Question

Centre of mass of three particles of masses $10\text{Kg}$, $20\text{Kg}$ and $30\text{Kg}$ respectively is at $(0,0,0)$. Where should a particle of mass $40\text{Kg}$ be placed so that the combined centre of mass will be at $(3,3,3)$

• A. $(0,0,0)$
• B. $(7.5,7.5,7.5)$
• C. $(1,2,3)$
• D. $(4,4,4)$

Answer 1

The correct option is B $(7.5,7.5,7.5)$

We know that,

$x_{com}=\frac{m_1{x}_1+m_2{x}_2+m_3{x}_3}{m_1+m_2+m_3}$

$0=10x_1+20x_2+30x_3.........\left(1\right)$

Here, $(x_1,x_2,x_3)$ are the $x$ - coordinates of particles of masses $10\text{Kg}$, $20\text{Kg}$ and $30\text{Kg}$ respectively.

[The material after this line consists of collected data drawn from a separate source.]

/-- Whether a step has found a failure. -/
def Lane.stepFailed (l : Lane) (r : StepResult) (k : Nat) : Bool :=
  match k with
  | 1 => r.engines.getLsbD 7
  | 3 => r.engines != 0
  | 4 => r.voter.any exerciseRuns || r.lockstepBad
  | 5 => !r.bits.isEmpty || r.mapBad != 0 || r.burst != 0
  | 6 => !(failedPhases r.comparators).isEmpty || !(failedPhases r.standIns).isEmpty || l.failedSwitches r.switches != 0 ||
    l.failedTwins r.twins != 0
  | 7 => r.wing != 0 || r.virec != 0 || r.can != 0
  | 8 => r.fb != 0
  | 9 => r.leaks.any fun x => x.2.2 == .fail
  | _ => false

/-- The extra power of the running tickets, in mW. -/
def Lane.runningExtra (l : Lane) : Nat := (l.box.running.map fun t => t.cost.extra).sum

/-- BI_STAT[STEP] shows a step that still runs. -/
def Lane.showStep (l : Lane) : Lane :=
  l.put R.BI_STAT_STEP ((l.box.running.findSome? fun t => match t.work with | .step k | .rerun k => some k | _ => none).getD 0)

/-- A start-of-day step has ended: its result, its ticket, the steps that waited for it, BI_SODT after the last. -/
def Lane.endStep (l : Lane) (k : Nat) (r : StepResult) : Lane :=
  let bad := l.stepFailed r k
  let l := l.onReh fun q => { q with
    peak := max q.peak l.runningExtra, done := q.done ||| 2 ^ k, failed := q.failed ||| (if bad then 2 ^ k else 0) }
  let l := if k = 2 then l.readBook else l.stepResult k r
  let l := (l.when bad fun l => l.raise R.BI_EVT_SODFAIL).note (.stepDone k false bad)
  let l := if k = 1 then l.queueStep 2 else if k = 3 then l.queueStep 4 else l
  let l := (l.endWork (.step k)).showStep
  if l.reh.done = 0x3FE then
    (l.put R.BI_SODT_TIME (min 65535 ((l.now - l.reh.since) / 400000))).put R.BI_SODT_PEAK (min 65535 l.reh.peak)
  else l

/-- A rerun has ended: its result is logged and reported; it makes no block usable again (R365). -/
def Lane.endRerun (l : Lane) (k : Nat) (r : StepResult) : Lane :=
  let l := (l.stepResult k r).note (.stepDone k true (l.stepFailed r k))
  (l.endWork (.rerun k)).showStep

/-- A start-of-day step, or the rerun of one, completes. -/
def execRehearsalStepDone (e : At) (step : Fin 10) (r : StepResult) (s : State) : Host.Outcome State Fault Refusal :=
  .next (s.logicEvent e fun l =>
    if l.mode = .rehearsal ∧ (l.runningFor (.step step)).isSome then l.endStep step r
    else if (l.runningFor (.rerun step)).isSome then l.endRerun step r
    else l)

/-! ### SCRIPT CHECK -/

/-- The digest a lane shows: of the book under check, else of the book in force; zero without a book (R267, R325). -/
def Lane.bookDigest (l : Lane) : BitVec 384 :=
  match l.trust.checking with
  | some b => b.digest
  | none => match l.trust.nextBook with
    | some b => b.digest
    | none => (l.trust.book.map (·.digest)).getD 0

/-- DIGEST leaves on a link that is UP and has not carried it yet (R332). -/
def Lane.digestOn (l : Lane) (p : Peer) : Lane :=
  if l.wing.digestSent ∧ !l.wing.struck ∧ l.linkMode p = .up ∧ !(l.wing.links[p]).digestOut then
    let serial : BitVec 64 := l.word R.LC_SERIAL_HI ++ l.word R.LC_SERIAL_LO
    (l.onLinkEnd p fun e => { e with digestOut := true }).sendFrame p (.digest l.bookDigest (l.get R.LC_REV_FWV) serial)
  else l

/-- See `Lane.digestOn`. -/
def Lane.sendDigests (l : Lane) : Lane := (l.digestOn 0).digestOn 1

/-- DIGEST leaves on both links, and the wait of R332 begins. -/
def Lane.sendDigest (l : Lane) : Lane :=
  let anew (e : LinkEnd) : LinkEnd := { e with digestOut := false }
  let l := (l.onLinkEnd 0 anew).onLinkEnd 1 anew
  (l.onWing fun w => { w with digestSent := true, digestAt := l.now, waitOver := false }).sendDigests

/-- The trio at the start of the lane application (R362): its mode, and every core at its first transaction. -/
def Lane.startTrio (l : Lane) : Lane :=
  (l.onTrio fun t => { t with slots := [], number := 0, cores := Vector.replicate 3 .init, file := [] }).setTrioMode (if l.get R.TV_STAT_UNUS = 0 then .trio else .pair)

/-- Rehearsal has ended: SCRIPT CHECK is entered and DIGEST sent (R323 step 5); not by a lane that is to stay OUT
(R354, R581). -/
def execScriptCheck (e : At) (s : State) : Host.Outcome State Fault Refusal :=
  .next (s.logicEvent e fun l =>
    if l.mode = .rehearsal ∧ l.reh.done = 0x3FE ∧ !l.wing.struck then
      ((((l.takeMode .scriptCheck).put R.BI_STAT_PHASE 2).drop R.BI_STAT_STEP).startTrio).sendDigest
    else l)

/-- Tw starts at the larger of WAMB and the recorded value (R294). -/
def Lane.startWindings (l : Lane) : Lane :=
  l.onBox fun b => { b with tw := Vector.ofFn fun n =>
    let wamb : Rat := l.get (R.BX_WMOD1_WAMB n)
    match l.trust.flash.winding[n] with
    | some t => max wamb ((t : Rat) / 10)
    | none => wamb }

/-- The accepted book comes into force: registers, tables, seats, dictionary; serial links negotiate, and the session of a
seat whose entry changes ends (R175, R323, R329, R476). -/
def Lane.installBook (l : Lane) (b : Book) : Lane :=
  let first := l.trust.book.isNone
  let old := l
  let l := (match l.trust.book with | some o => l.clearBook o | none => l).writeBook b
  let l := l.onTrust fun t => { t with book := some b, nextBook := none }
  let l := (l.when first fun l => l.startWindings).loadDictionary
  let l := (l.moveCore (min l.vcMax l.power.goal)).markMax
  let l := l.allAxes fun l n => (l.markUnav n).negotiate n
  let differs (l : Lane) (s : Seat) : Bool := [R.HS_SCFG s, R.HS_SCAN s, R.HS_SKEYLO s, R.HS_SKEYHI s].any fun a => l.word a != old.word a
  (List.finRange 8).foldl (fun l s => if differs l s then l.endSession s else l) l

/-- The state byte of an accepted book: confirmed when its check value is on record (R339). -/
def Lane.acceptedState (l : Lane) (b : Book) : Nat := if l.trust.flash.check = some (checkValue b) then 5 else 4

/-- Serial and digest of a taking-part peer, in this lane's view (R332); a lane C declared absent takes no part (R27). -/
def Lane.peerDigest (l : Lane) (p : Peer) : Option (BitVec 384 × Nat × BitVec 64) :=
  if l.peerState p = 0 ∨ l.linkIgnored p then none else l.wing.digests[p]

/-- The lane's own digest, version and serial. -/
def Lane.ownDigest (l : Lane) : BitVec 384 × Nat × BitVec 64 :=
  (l.bookDigest, l.get R.LC_REV_FWV, l.word R.LC_SERIAL_HI ++ l.word R.LC_SERIAL_LO)

/-- A lane that has sent DIGEST and has its own result compares it with those of the peers that take part (R267): the
state byte of R335 follows, and comes back once they agree. -/
def Lane.compareDigests (l : Lane) : Lane :=
  if !l.wing.digestSent ∨ l.trust.checking.isSome then l
  else
    let own := l.ownDigest
    let peers := (l.peerDigest 0).toList ++ (l.peerDigest 1).toList
    let dig := peers.any fun x => x.1 != own.1
    let fw := peers.any fun x => x.2.1 != own.2.1
    let l := (l.when dig fun l => l.raise R.WG_EVT_DIGDIF).when fw fun l => l.raise R.WG_EVT_FWDIF
    let l := l.onWing fun w => { w with booksDiffer := dig || fw }
    if l.trust.state = 4 ∨ l.trust.state = 5 ∨ l.trust.state = 6 ∨ l.trust.state = 7 then
      let base := match l.trust.nextBook <|> l.trust.book with | some b => l.acceptedState b | none => l.trust.state
      l.onTrust fun t => { t with state := if dig then 6 else if fw then 7 else base }
    else l

/-- No two taking-part lanes hold the same serial: the module stays in HOLD with every output refused (R41). -/
def Lane.serialsDiffer (l : Lane) : Bool :=
  let own := l.ownDigest.2.2
  match l.peerDigest 0, l.peerDigest 1 with
  | some a, some b => a.2.2 != b.2.2 && a.2.2 != own && b.2.2 != own
  | some a, none => a.2.2 != own
  | none, some b => b.2.2 != own
  | none, none => false

/-- A peer is treated as a lane that did not start (R28). -/
def Lane.notStarted (l : Lane) (p : Peer) : Lane :=
  (l.setPeerState p 0).onWing fun w => { w with digests := w.digests.set p none }

/-- Of three serials the odd one's lane goes OUT, and to the other two it is a lane that did not start (R41). -/
def Lane.compareSerials (l : Lane) : Lane :=
  let own := l.ownDigest.2.2
  match l.peerDigest 0, l.peerDigest 1 with
  | some a, some b =>
    if a.2.2 = b.2.2 then (if a.2.2 = own then l else l.laneOut)
    else if a.2.2 = own then l.notStarted 1
    else if b.2.2 = own then l.notStarted 0
    else l
  | _, _ => l

/-- A book that has passed the checks is accepted: it comes into force at once at the first start, with the agreed result
after PB_ACTIVATE (R342). -/
def Lane.acceptBook (l : Lane) (b : Book) : Lane :=
  let l := l.onTrust fun t => { t with checking := none, state := l.acceptedState b }
  if l.trust.book.isNone then l.installBook b else l.onTrust fun t => { t with nextBook := some b }

/-- The other of lanes A and B has sent no DIGEST. -/
def Lane.withoutPartner (l : Lane) : Bool :=
  match l.id with
  | .A => (l.peerDigest 0).isNone
  | .B => (l.peerDigest 1).isNone
  | .C => false

/-- A book that declares lane C absent waits in lanes A and B until the other's DIGEST shows that it holds a book too, and is
refused where none comes (R27, R331, R332). -/
def Lane.awaitsPartner (l : Lane) (b : Book) : Bool := bookLacksC b && l.withoutPartner

/-- The checks of R330 end: a refused book leaves the registers as they are. The lane then proposes HOLD. -/
def Lane.endScriptCheck (l : Lane) : Lane :=
  match l.trust.checking with
  | none => l.compareDigests.propose .hold
  | some b =>
    match l.checkBook b with
    | some f => (l.refuseBook f).compareDigests.propose .hold
    | none =>
      if !l.awaitsPartner b then ((l.onTrust fun t => { t with awaiting := false }).acceptBook b).compareDigests.propose .hold
      else if l.wing.waitOver then
        let at_ := Config.bookFault 27 0
        (((l.onTrust fun t => { t with awaiting := false }).refuseBook (8, at_.1, at_.2)).compareDigests).propose .hold
      else l.onTrust fun t => { t with awaiting := true }

/-- The partner's DIGEST has come, or the wait for it has ended. -/
def Lane.settleAwaiting (l : Lane) : Lane := if l.trust.awaiting ∧ l.mode = .scriptCheck then l.endScriptCheck else l

/-- The prompt-book checks complete. -/
def execScriptCheckDone (e : At) (s : State) : Host.Outcome State Fault Refusal :=
  .next (s.logicEvent e fun l =>
    if l.mode = .scriptCheck ∧ l.wing.proposed ≠ Mode.code .hold then l.endScriptCheck else l)

end Sys2Proof.Machine
end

Let the $x$ - coordinate of the particle of mass $40\text{Kg}$ be $x_4$.

So, the new $x$ - coordinate of centre of mass of the four particle system can be written as,

$x_{com}=\frac{m_1{x}_1+m_2{x}_2+m_3{x}_3+m_4{x}_4}{m_1+m_2+m_3+m_4}$

$3=\frac{10x_1+20x_2+30x_3+40x_4}{10+20+30+40}$

$\Rightarrow 300=10x_1+20x_2+30x_3+40x_4......\left(2\right)$

Substituting equation $\left(1\right)$ in equation $\left(2\right)$ we get,

$300=0+40x_4$

$\Rightarrow x_4=\frac{300}{40}=7.5$

Similarly, $y_4=z_4=7.5$

So, the coordinates of the particle of mass $40\text{Kg}$ is $(7.5,7.5,7.5)$

Hence, option $\left(B\right)$ is the correct answer.